-- ==== SETEN, SETDUTY, GETSPEED ====

/-- `SETEN(b)` writes the flag and the output stage, both at once, and nothing else: the accumulator, the sector
history, the speed registers, the command and the compare registers stay (R110, R111; the immediate effect on the
stage is D16, the rest D17, the reply log entry 9). -/
def Obligations.SetenWritesTheFlagAndTheStage : Prop :=
  ∀ (s : State) (b : Bool), s.cfg.wf →
    exec (.seten b) s = .next { s with enabled := b, pwmOutEn := b, reply := .nothing }

/-- `SETEN` twice is the same as once, and disabling and enabling with no `TICK` between leaves every register of an
Enabled block as it was (R112). -/
def Obligations.SetenIsIdempotent : Prop :=
  (∀ (s : State) (b : Bool), runAll [.seten b, .seten b] s = runAll [.seten b] s) ∧
  (∀ s : State, s.Inv → s.enabled = true →
    ∃ t, runAll [.seten false, .seten true] s = .next t ∧ s.SameRegisters t)

/-- A `SETEN(0)` that is carried out as two writes with a `TICK` between them ends as an order of atomic events does:
the flag first as `SETEN(0); TICK`, the stage first as `TICK; SETEN(0)`; the same holds of `SETEN(1)`
(70_reset_and_hazards.md R148). -/
def Obligations.SplitSetenEqualsAnAtomicOrder : Prop :=
  ∀ (s : State) (h : HallCode) (b : Bool), s.cfg.wf →
    (∃ t, exec (.tick h) (s.setEnabledFlag b) = .next t ∧
      runAll [.seten b, .tick h] s = .next (t.setOutputStage b)) ∧
    (∃ t, exec (.tick h) (s.setOutputStage b) = .next t ∧
      runAll [.tick h, .seten b] s = .next (t.setEnabledFlag b))

/-- `SETDUTY(v)` stores v clamped to [-1000, 1000], in either controller state, and changes nothing else; the caller's
integer is clamped before it is narrowed, so this holds of an integer of any width (R113, R114; the order is D18, the
reply log entry 9). -/
def Obligations.SetdutyStoresTheClampedCommand : Prop :=
  ∀ (s : State) (v : Int), s.cfg.wf →
    ∃ d : DutyWord, exec (.setduty v) s = .next { s with dutyCommand := d, reply := .nothing } ∧
      d.toInt = (if v < -1000 then -1000 else if 1000 < v then 1000 else v)

/-- Only the last command before a `TICK` matters, and the `TICK` sees it at once: the commands before it leave no trace,
and an Enabled `TICK` filters the last one, clamped (10_state.md R32, 20_memory.md R43, R106, R113; D8, D21). -/
def Obligations.OnlyTheLastCommandMatters : Prop :=
  (∀ (s : State) (vs : List Int) (v : Int) (h : HallCode),
    runAll (vs.map .setduty ++ [.setduty v, .tick h]) s = runAll [.setduty v, .tick h] s) ∧
  (∀ (s : State) (vs : List Int) (v : Int) (h : HallCode), s.Inv → s.enabled = true →
    let m : Int := ((2 ^ s.cfg.filterShift : Nat) : Int)
    let d : Int := if v < -1000 then -1000 else if 1000 < v then 1000 else v
    ∃ t, runAll (vs.map .setduty ++ [.setduty v, .tick h]) s = .next t ∧ t.duty = d ∧
      t.acc.toInt = s.acc.toInt - s.acc.toInt / m + d ∧
      t.filteredDuty = (s.acc.toInt - s.acc.toInt / m + d) / m)

/-- `GETSPEED` gives back the captured period and changes no register (R115; the reply is log entry 9). -/
def Obligations.GetspeedReturnsTheCapturedPeriod : Prop :=
  ∀ s : State, s.cfg.wf →
    exec .getspeed s = .next { s with reply := .speedPeriodTicks s.speedPeriodTicks }

/-- Disabling at any point forces the outputs of the next tick to zero drive: after any operations, `SETEN(0); TICK`
leaves the stage off and the legs at the centre, and the filter, the sector history and the speed registers as they
were (R87, R107, R110; D14, D15). -/
def Obligations.DisablingZeroesTheNextTick : Prop :=
  ∀ (is : List Instr) (s u : State) (h : HallCode), s.cfg.wf → runAll is s = .next u →
    ∃ t, runAll (is ++ [.seten false, .tick h]) s = .next t ∧ t.LegsCentred ∧ t.pwmOutEn = false ∧
      t.enabled = false ∧ t.acc = u.acc ∧ t.lastSector = u.lastSector ∧ t.speedTickCount = u.speedTickCount ∧
      t.speedPeriodTicks = u.speedPeriodTicks ∧ t.dutyCommand = u.dutyCommand

/-- However long the block is Disabled and whatever is issued meanwhile, short of enabling it, the accumulator, the
sector history and the speed registers stay; the first Enabled `TICK` after that is one filter step from the kept
accumulator toward the current command (41_iir_duty_filter.md R71, R72, 44_speed_estimator.md R101; D15, D17, D8). -/
def Obligations.FilterIsFrozenWhileDisabled : Prop :=
  ∀ (is : List Instr) (s : State) (h : HallCode), s.Inv → s.enabled = false → (∀ i ∈ is, i ≠ .seten true) →
    ∃ t, runAll is s = .next t ∧ t.enabled = false ∧ t.acc = s.acc ∧ t.lastSector = s.lastSector ∧
      t.speedTickCount = s.speedTickCount ∧ t.speedPeriodTicks = s.speedPeriodTicks ∧
      ∃ u, runAll [.seten true, .tick h] t = .next u ∧
        u.acc.toInt = s.acc.toInt - asr s.acc.toInt s.cfg.filterShift + t.duty

/-- The telemetry tells nothing of the commands: two runs that differ only in the operands of `SETDUTY`, from states
that differ only in the command, the accumulator and the compare registers, read the same period throughout
(R97, R113, R115). -/
def Obligations.TelemetryIsIndependentOfTheCommand : Prop :=
  ∀ (is js : List Instr) (s s' t t' : State),
    List.Forall₂ (fun i j => i = j ∨ ∃ v w, i = .setduty v ∧ j = .setduty w) is js →
    s.cfg = s'.cfg → s.enabled = s'.enabled → s.lastSector = s'.lastSector →
    s.speedTickCount = s'.speedTickCount → s.speedPeriodTicks = s'.speedPeriodTicks →
    runAll is s = .next t → runAll js s' = .next t' →
      t.speedPeriodTicks = t'.speedPeriodTicks ∧ t.lastSector = t'.lastSector ∧
      t.speedTickCount = t'.speedTickCount ∧ t.enabled = t'.enabled

-- ==== The rows of the code spaces ====

/-- Each row of the Hall code gives back the sector of its row and changes no register (R61; that a code is executed
alone is log entry 6). -/
def Obligations.HallRowsGiveTheirSector : Prop :=
  ∀ s : State, s.cfg.wf →
    exec .hall0 s = .next { s with reply := .sector 0 } ∧ exec .hall1 s = .next { s with reply := .sector 3 } ∧
    exec .hall2 s = .next { s with reply := .sector 5 } ∧ exec .hall3 s = .next { s with reply := .sector 4 } ∧
    exec .hall4 s = .next { s with reply := .sector 1 } ∧ exec .hall5 s = .next { s with reply := .sector 2 } ∧
    exec .hall6 s = .next { s with reply := .sector 6 } ∧ exec .hall7 s = .next { s with reply := .sector 0 }

/-- Each row of the sector code gives back its pattern at the filtered duty, and whether it is the reference sector,
and changes no register (R81, R96; that a code is executed alone, and at which duty, is log entry 7). -/
def Obligations.SectorRowsGiveTheirPattern : Prop :=
  ∀ s : State, s.cfg.wf →
    let d := s.filteredDuty
    exec .sector0 s = .next { s with reply := .pattern ⟨0, 0, 0⟩ false } ∧
    exec .sector1 s = .next { s with reply := .pattern ⟨0, d, -d⟩ true } ∧
    exec .sector2 s = .next { s with reply := .pattern ⟨-d, d, 0⟩ false } ∧
    exec .sector3 s = .next { s with reply := .pattern ⟨-d, 0, d⟩ false } ∧
    exec .sector4 s = .next { s with reply := .pattern ⟨0, -d, d⟩ false } ∧
    exec .sector5 s = .next { s with reply := .pattern ⟨d, -d, 0⟩ false } ∧
    exec .sector6 s = .next { s with reply := .pattern ⟨d, 0, -d⟩ false } ∧
    exec .sector7 s = .next { s with reply := .pattern ⟨0, 0, 0⟩ false }

/-- Each row of the channel code gives back its leg's compare output and changes no register (R54; that a code is
executed alone is log entry 8). -/
def Obligations.ChannelRowsGiveTheirCompareOutput : Prop :=
  ∀ s : State, s.cfg.wf →
    exec .channelY s = .next { s with reply := .compare .y s.cmpY } ∧
    exec .channelB s = .next { s with reply := .compare .b s.cmpB } ∧
    exec .channelG s = .next { s with reply := .compare .g s.cmpG }

/-- After an Enabled `TICK` the rows of the code spaces tell what the `TICK` did: its Hall code's row gives the stored
sector, that sector's row gives the phase values whose clamped values stand in the compare registers, and the channel
rows read these registers (R106; log entries 6, 7 and 8). -/
def Obligations.CodeRowsExplainATick : Prop :=
  ∀ (s t : State) (h : HallCode), s.Inv → s.enabled = true → exec (.tick h) s = .next t →
    exec (decodeHall h) t = .next { t with reply := .sector t.lastSector } ∧
    ∃ p r, exec (decodeSector t.lastSector) t = .next { t with reply := .pattern p r } ∧
      (r = true ↔ t.lastSector = 1) ∧
      (t.cmpY.toNat : Int) = clamp t.cfg p.y ∧ (t.cmpB.toNat : Int) = clamp t.cfg p.b ∧
      (t.cmpG.toNat : Int) = clamp t.cfg p.g ∧
      exec .channelY t = .next { t with reply := .compare .y t.cmpY } ∧
      exec .channelB t = .next { t with reply := .compare .b t.cmpB } ∧
      exec .channelG t = .next { t with reply := .compare .g t.cmpG }
end

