-- ==== Sys2Proof/Laws/Decode.lean ====
section
/-! SUPPORT. The fields of an event word that was built from its fields, and what each event word decodes to. -/

namespace Sys2Proof

/-- An event word as a number. -/
theorem eventWord_toNat (op : EventOp) (arg : EventArg) : (eventWord op arg).toNat = op.toNat * 65536 + arg.toNat := by
  have h : (op ++ arg).toNat = op.toNat <<< 16 ||| arg.toNat := BitVec.toNat_append op arg
  rw [← Nat.shiftLeft_add_eq_or_of_lt arg.isLt, Nat.shiftLeft_eq] at h
  exact h

theorem opField_toNat (w : EventWord) : (opField w).toNat = w.toNat / 65536 := by
  have h := w.isLt
  rw [opField, BitVec.extractLsb'_toNat, Nat.shiftRight_eq_div_pow]
  omega

theorem argField_toNat (w : EventWord) : (argField w).toNat = w.toNat % 65536 := by
  rw [argField, BitVec.extractLsb'_toNat, Nat.shiftRight_zero]

@[simp] theorem opField_eventWord (op : EventOp) (arg : EventArg) : opField (eventWord op arg) = op := by
  apply BitVec.eq_of_toNat_eq
  have h := arg.isLt
  rw [opField_toNat, eventWord_toNat]
  omega

@[simp] theorem argField_eventWord (op : EventOp) (arg : EventArg) : argField (eventWord op arg) = arg := by
  apply BitVec.eq_of_toNat_eq
  have h := arg.isLt
  rw [argField_toNat, eventWord_toNat]
  omega

/-- A word is made of its two fields, and of nothing else. -/
theorem eventWord_fields (w : EventWord) : eventWord (opField w) (argField w) = w := by
  apply BitVec.eq_of_toNat_eq
  rw [eventWord_toNat, opField_toNat, argField_toNat]
  omega

theorem decodeEvent_tick (arg : EventArg) : decodeEvent (eventWord 0 arg) = .tick (hallOperand arg) := by
  simp [decodeEvent]

theorem decodeEvent_seten (arg : EventArg) : decodeEvent (eventWord 1 arg) = .seten (enableOperand arg) := by
  simp [decodeEvent]

theorem decodeEvent_setduty (arg : EventArg) : decodeEvent (eventWord 2 arg) = .setduty (dutyOperand arg) := by
  simp [decodeEvent]

theorem decodeEvent_getspeed (arg : EventArg) : decodeEvent (eventWord 3 arg) = .getspeed := by
  simp [decodeEvent]

end Sys2Proof
end

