-- ==== Sys2Proof/Tests/Slice0.lean ====
section
/-! SUPPORT. The model's own tests, and for each obligation that has hypotheses a witness that meets them. Expected
values are taken from 95_test_vectors.md (named by vector) and from the encodings of 30_encoding.md. -/

namespace Sys2Proof.Machine.Tests

open Sys2Proof Sys2Proof.Machine

-- ==== Helpers ====

/-- A state under the constants 2000 / 10 / `shift`, with the registers of 95_test_vectors.md's tables. -/
def board (shift : Nat) (enabled : Bool) (duty acc : Int) (last cnt per : Nat) (y b g : Nat) : State where
  cfg := { period := 2000, guard := 10, filterShift := shift }
  enabled := enabled
  dutyCommand := BitVec.ofInt 16 duty
  acc := BitVec.ofInt 32 acc
  lastSector := BitVec.ofNat 3 last
  speedTickCount := BitVec.ofNat 32 cnt
  speedPeriodTicks := BitVec.ofNat 32 per
  cmpY := BitVec.ofNat 16 y
  cmpB := BitVec.ofNat 16 b
  cmpG := BitVec.ofNat 16 g
  cmpWritten := true
  pwmOutEn := enabled
  reply := .nothing
  inbox := []
  drawn := 1

/-- The registers after an operation, in the order of 95_test_vectors.md section 2.9. -/
def registers (o : Host.Outcome State Fault Refusal) : Option (Bool × Int × Int × Nat × Nat × Nat) :=
  match o with
  | .next t => some (t.enabled, t.dutyCommand.toInt, t.acc.toInt, t.lastSector.toNat, t.speedTickCount.toNat,
      t.speedPeriodTicks.toNat)
  | .fault _ => none
  | .refused _ => none

/-- The compare registers and the output stage after an operation. -/
def legs (o : Host.Outcome State Fault Refusal) : Option (Nat × Nat × Nat × Bool) :=
  match o with
  | .next t => some (t.cmpY.toNat, t.cmpB.toNat, t.cmpG.toNat, t.pwmOutEn)
  | .fault _ => none
  | .refused _ => none

/-- What an operation gave back. -/
def replyOf (o : Host.Outcome State Fault Refusal) : Option Reply :=
  match o with
  | .next t => some t.reply
  | .fault _ => none
  | .refused _ => none

/-- The refusal of an operation. -/
def refusal (o : Host.Outcome State Fault Refusal) : Option Refusal :=
  match o with
  | .next _ => none
  | .fault _ => none
  | .refused r => some r

-- ==== Well-formedness: one ill-formed term for each check ====

theorem test_wf_duty_above : ¬ (Instr.setduty 32768).wf := by decide
theorem test_wf_duty_below : ¬ (Instr.setduty (-32769)).wf := by decide
theorem test_wf_duty_ends : (Instr.setduty 32767).wf ∧ (Instr.setduty (-32768)).wf := by decide
theorem test_wf_shift : ¬ ({ period := 2000, guard := 10, filterShift := 22 } : Config).wf := by decide
theorem test_wf_guard : ¬ ({ period := 2000, guard := 0, filterShift := 12 } : Config).wf := by decide
theorem test_wf_period_small : ¬ ({ period := 19, guard := 10, filterShift := 12 } : Config).wf := by decide
theorem test_wf_period_large : ¬ ({ period := 65536, guard := 10, filterShift := 12 } : Config).wf := by decide
theorem test_wf_ends : ({ period := 20, guard := 10, filterShift := 21 } : Config).wf ∧
    ({ period := 65535, guard := 1, filterShift := 0 } : Config).wf := by decide

-- ==== Decoding: a word of each row, bit by bit from R49 to R54 and the opcode table ====

/-- `00xxxxxxxxxxxxxhhh`, with the ignored bits set in one word and clear in the other. -/
theorem test_decode_tick : decode (.event 0b001111111111111101) = .ok (.tick 5) ∧
    decode (.event 0b000000000000000100) = .ok (.tick 4) := by decide
/-- `01xxxxxxxxxxxxxxxb`, V-SE5 and V-SE6. -/
theorem test_decode_seten : decode (.event 0b011111111111111111) = .ok (.seten true) ∧
    decode (.event 0b011111111111111110) = .ok (.seten false) := by decide
/-- `10vvvvvvvvvvvvvvvv`, V-SD2, V-SD3, V-SD10, V-SD11. -/
theorem test_decode_setduty : decode (.event 0b100000000111110100) = .ok (.setduty 500) ∧
    decode (.event 0b101111111000001100) = .ok (.setduty (-500)) ∧
    decode (.event 0x27FFF) = .ok (.setduty 32767) ∧ decode (.event 0x28000) = .ok (.setduty (-32768)) := by decide
/-- `11xxxxxxxxxxxxxxxx`, V-G1 and V-G3. -/
theorem test_decode_getspeed : decode (.event 0b110000000000000000) = .ok .getspeed ∧
    decode (.event 0x3ABCD) = .ok .getspeed := by decide
theorem test_decode_hall : decode (.hall 0b000) = .ok .hall0 ∧ decode (.hall 0b001) = .ok .hall1 ∧
    decode (.hall 0b010) = .ok .hall2 ∧ decode (.hall 0b011) = .ok .hall3 ∧ decode (.hall 0b100) = .ok .hall4 ∧
    decode (.hall 0b101) = .ok .hall5 ∧ decode (.hall 0b110) = .ok .hall6 ∧ decode (.hall 0b111) = .ok .hall7 := by
  decide
theorem test_decode_sector : decode (.sector 0b000) = .ok .sector0 ∧ decode (.sector 0b001) = .ok .sector1 ∧
    decode (.sector 0b010) = .ok .sector2 ∧ decode (.sector 0b011) = .ok .sector3 ∧
    decode (.sector 0b100) = .ok .sector4 ∧ decode (.sector 0b101) = .ok .sector5 ∧
    decode (.sector 0b110) = .ok .sector6 ∧ decode (.sector 0b111) = .ok .sector7 := by decide
theorem test_decode_channel : decode (.channel 0b00) = .ok .channelY ∧ decode (.channel 0b01) = .ok .channelB ∧
    decode (.channel 0b10) = .ok .channelG ∧ decode (.channel 0b11) = .error .unusedChannelCode := by decide
/-- The host's numbers: an event word in three bytes, a Hall code in one; a byte above 7 is no code. -/
theorem test_decode_table_word : decodeTableWord 24 0x2FC18 = some (.setduty (-1000)) ∧
    decodeTableWord 8 6 = some .hall6 ∧ decodeTableWord 24 0x40000 = none ∧ decodeTableWord 8 8 = none := by decide

-- ==== The stages ====

/-- V-F2, V-F9, V-F19, V-F20, V-F24: the shift of a negative accumulator rounds down. -/
theorem test_filt_negative : filt 12 0 (-1000) = (-1000, -1) ∧ filt 12 (-4097) 0 = (-4095, -1) ∧
    filt 1 (-1750) 300 = (-575, -288) ∧ filt 1 (-575) 300 = (13, 6) ∧
    filt 21 (-2097152000) (-1000) = (-2097152000, -1000) := by decide
/-- V-F1, V-F12, V-F15, V-F17, V-F21, V-F23. -/
theorem test_filt : filt 12 0 1000 = (1000, 0) ∧ filt 12 4100095 (-1000) = (4098095, 1000) ∧
    filt 12 4096000 999 = (4095999, 999) ∧ filt 2 500 500 = (875, 218) ∧ filt 0 123 (-77) = (-77, -77) ∧
    filt 21 2099249151 1000 = (2099249151, 1000) := by decide
/-- V-M3, V-M8, V-M10, V-M20. -/
theorem test_mix : mix 500 2 = ⟨-500, 500, 0⟩ ∧ mix 500 7 = ⟨0, 0, 0⟩ ∧ mix (-500) 1 = ⟨0, -500, 500⟩ ∧
    mix 1000 6 = ⟨1000, 0, -1000⟩ := by decide
/-- V-CL8, V-CL12, V-CL15, V-CL19, V-CL22, V-CL34, V-CL42, V-CL53. -/
theorem test_clamp : clamp ⟨2000, 10, 12⟩ 991 = 1990 ∧ clamp ⟨2000, 10, 12⟩ (-991) = 10 ∧
    clamp ⟨2000, 10, 12⟩ (-5000) = 10 ∧ clamp ⟨2001, 10, 12⟩ 992 = 1991 ∧ clamp ⟨2001, 10, 12⟩ 1000 = 1991 ∧
    clamp ⟨20, 10, 12⟩ 1 = 10 ∧ clamp ⟨65535, 10, 12⟩ 32759 = 65525 ∧ clamp ⟨2000, 1, 12⟩ (-1000) = 1 := by decide
/-- V-S1, V-S2, V-S5, V-S7, V-S9, V-S13: entries from 6, 2 and 7, a stay, a glitch, and the wrap. -/
theorem test_speed : speedCount 6 1 6 = 1 ∧ speedPeriod 6 1 6 0 = 6 ∧ speedCount 1 1 5 = 6 ∧
    speedPeriod 1 1 5 9 = 9 ∧ speedPeriod 2 1 100 50 = 100 ∧ speedCount 1 0 1 = 2 ∧
    speedCount 5 6 4294967295 = 0 ∧ speedPeriod 7 1 3 2 = 3 := by decide
/-- R60: A weighs 1, B 2, C 4; the example A = 0, B = 0, C = 1 gives 4. -/
theorem test_pack_hall : packHall false false true = 4 ∧ packHall true true false = 3 := by decide

-- ==== The operations ====

/-- V-T3: full drive, sector 1, an entry, both driven legs saturate. -/
theorem test_tick_enabled : registers (exec (.tick 4) (board 12 true 1000 4096000 6 6 6 0 0 0)) =
      some (true, 1000, 4096000, 1, 1, 6) ∧
    legs (exec (.tick 4) (board 12 true 1000 4096000 6 6 6 0 0 0)) = some (1000, 1990, 10, true) := by decide
/-- V-T2: the Disabled branch leaves a full accumulator alone. -/
theorem test_tick_disabled : registers (exec (.tick 7) (board 12 false 777 (-4096000) 5 9 8 10 1000 1990)) =
      some (false, 777, -4096000, 5, 9, 8) ∧
    legs (exec (.tick 7) (board 12 false 777 (-4096000) 5 9 8 10 1000 1990)) = some (1000, 1000, 1000, false) := by decide
/-- V-SE3 and P2's event 6: the stage goes off at once, the live compare values stay. -/
theorem test_seten_off : legs (exec (.seten false) (board 1 true (-1000) (-1750) 1 1 2 1000 125 1875)) =
      some (1000, 125, 1875, false) ∧
    registers (exec (.seten false) (board 1 true (-1000) (-1750) 1 1 2 1000 125 1875)) =
      some (false, -1000, -1750, 1, 1, 2) := by decide
/-- V-SE1 with P2's event 10: enabling clears nothing. -/
theorem test_seten_on : registers (exec (.seten true) (board 1 false 300 (-1750) 1 1 2 1000 1000 1000)) =
    some (true, 300, -1750, 1, 1, 2) := by decide
/-- V-SD4, V-SD5, V-SD7, V-SD11, and R114's 40000, which is clamped before it is narrowed. -/
theorem test_setduty : (clampDuty 1000).toInt = 1000 ∧ (clampDuty 1001).toInt = 1000 ∧
    (clampDuty (-1001)).toInt = -1000 ∧ (clampDuty (-32768)).toInt = -1000 ∧ (clampDuty 40000).toInt = 1000 := by
  decide
/-- P2's event 8: a command given while Disabled is only stored. -/
theorem test_setduty_disabled : registers (exec (.setduty 300) (board 1 false (-1000) (-1750) 1 1 2 1000 1000 1000)) =
    some (false, 300, -1750, 1, 1, 2) := by decide
/-- V-G2. -/
theorem test_getspeed : replyOf (exec .getspeed (board 12 true 500 0 2 2 6 0 0 0)) = some (.speedPeriodTicks 6) := by
  decide
/-- V-H2, V-H3 and V-H8. -/
theorem test_hall_rows : replyOf (exec .hall1 (board 12 true 0 0 0 0 0 0 0 0)) = some (.sector 3) ∧
    replyOf (exec .hall2 (board 12 true 0 0 0 0 0 0 0 0)) = some (.sector 5) ∧
    replyOf (exec .hall7 (board 12 true 0 0 0 0 0 0 0 0)) = some (.sector 0) := by decide
/-- P1's event 4: `acc` 875 at shift 2 is 218, and sector 2 drives (-218, 218, 0); sector 1 is the reference. -/
theorem test_sector_rows : replyOf (exec .sector2 (board 2 true 500 875 2 2 0 0 0 0)) =
      some (.pattern ⟨-218, 218, 0⟩ false) ∧
    replyOf (exec .sector1 (board 2 true 500 875 2 2 0 0 0 0)) = some (.pattern ⟨0, 218, -218⟩ true) := by decide
/-- R54: Y = 0, B = 1, G = 2, on the compare registers of P1's event 4. -/
theorem test_channel_rows : replyOf (exec .channelY (board 2 true 500 875 2 2 0 782 1218 1000)) =
      some (.compare .y 782) ∧
    replyOf (exec .channelG (board 2 true 500 875 2 2 0 782 1218 1000)) = some (.compare .g 1000) := by decide
/-- R8: no step under a shift of 22. -/
theorem test_ill_formed_configuration : refusal (exec .getspeed (board 22 true 0 0 0 0 0 0 0 0)) =
    some .illFormedConfiguration := by decide

-- ==== The step, the ports and the scripts ====

theorem test_step_runs_the_placed_word :
    registers (step ((board 12 false 0 0 0 0 0 0 0 0).withFetchWord 24 0x201F4)) = some (false, 500, 0, 0, 0, 0) := by
  decide
/-- The first step from reset runs a placed word, whatever the compare registers hold. -/
theorem test_step_from_reset : registers (step (State.reset.withFetchWord 24 0x10001)) =
    some (true, 0, 0, 0, 0, 0) := by decide
theorem test_step_refuses_channel_three :
    refusal (step { board 12 false 0 0 0 0 0 0 0 0 with inbox := [.channel 3] }) = some .unusedChannelCode := by decide
/-- R125: both strobes in one cycle, Hall A and C active, `SETDUTY 500` on the command port. -/
theorem test_ports_tick_first : portWords ⟨false, true, true, false, true, true, 2, 500⟩ =
    [.event 0x00005, .event 0x201F4] := by decide
/-- R56 (e): `cmd_stb` with `cmd_op` = 0 issues nothing. -/
theorem test_ports_no_command : portWords ⟨false, false, true, true, true, true, 0, 500⟩ = [] := by decide
/-- The event words of program P3's beginning: sectors 1, 2, 3, 4, 5, 6 are the codes 4, 5, 1, 3, 2, 6. -/
theorem test_script_words : (Script.line (.setduty 500) (.line .start (.rep 1 (.line (.tickSector 1)
      (.line (.tickSector 2) (.line (.tickSector 3) (.line (.tickSector 4) (.line (.tickSector 5)
        (.line (.tickSector 6) .done)))))) .done))).events.map encode =
    [.event 0x201F4, .event 0x10001, .event 4, .event 5, .event 1, .event 3, .event 2, .event 6] := by decide
/-- R59: a block is written out n times. -/
theorem test_script_repeat : (Script.rep 2 (.line .tickBare .done) (.line .stop .done)).events =
    [.tick 0, .tick 0, .seten false] := by decide

-- ==== Witnesses: states and operands that meet the hypotheses of the obligations ====

/-- An Enabled state in the middle of a run, P1's event 4 (shift 2). -/
abbrev running : State := board 2 true 500 875 2 2 0 782 1218 1000

/-- A Disabled state with a kept accumulator, P2's event 7 (shift 1). -/
abbrev halted : State := board 1 false (-1000) (-1750) 1 1 2 1000 1000 1000

theorem running_inv : running.Inv :=
  ⟨by decide, by decide, by decide, by decide, by decide, by decide, by decide⟩

theorem halted_inv : halted.Inv :=
  ⟨by decide, by decide, by decide, by decide, by decide, by decide, by decide⟩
================================
ACTIVITY:
With "block" as the string to match, show every line of the entries above that has it.

OUTPUT BELOW:
Enabled block as it was (R112). -/
/-- However long the block is Disabled and whatever is issued meanwhile, short of enabling it, the accumulator, the
/-- R59: a block is written out n times. -/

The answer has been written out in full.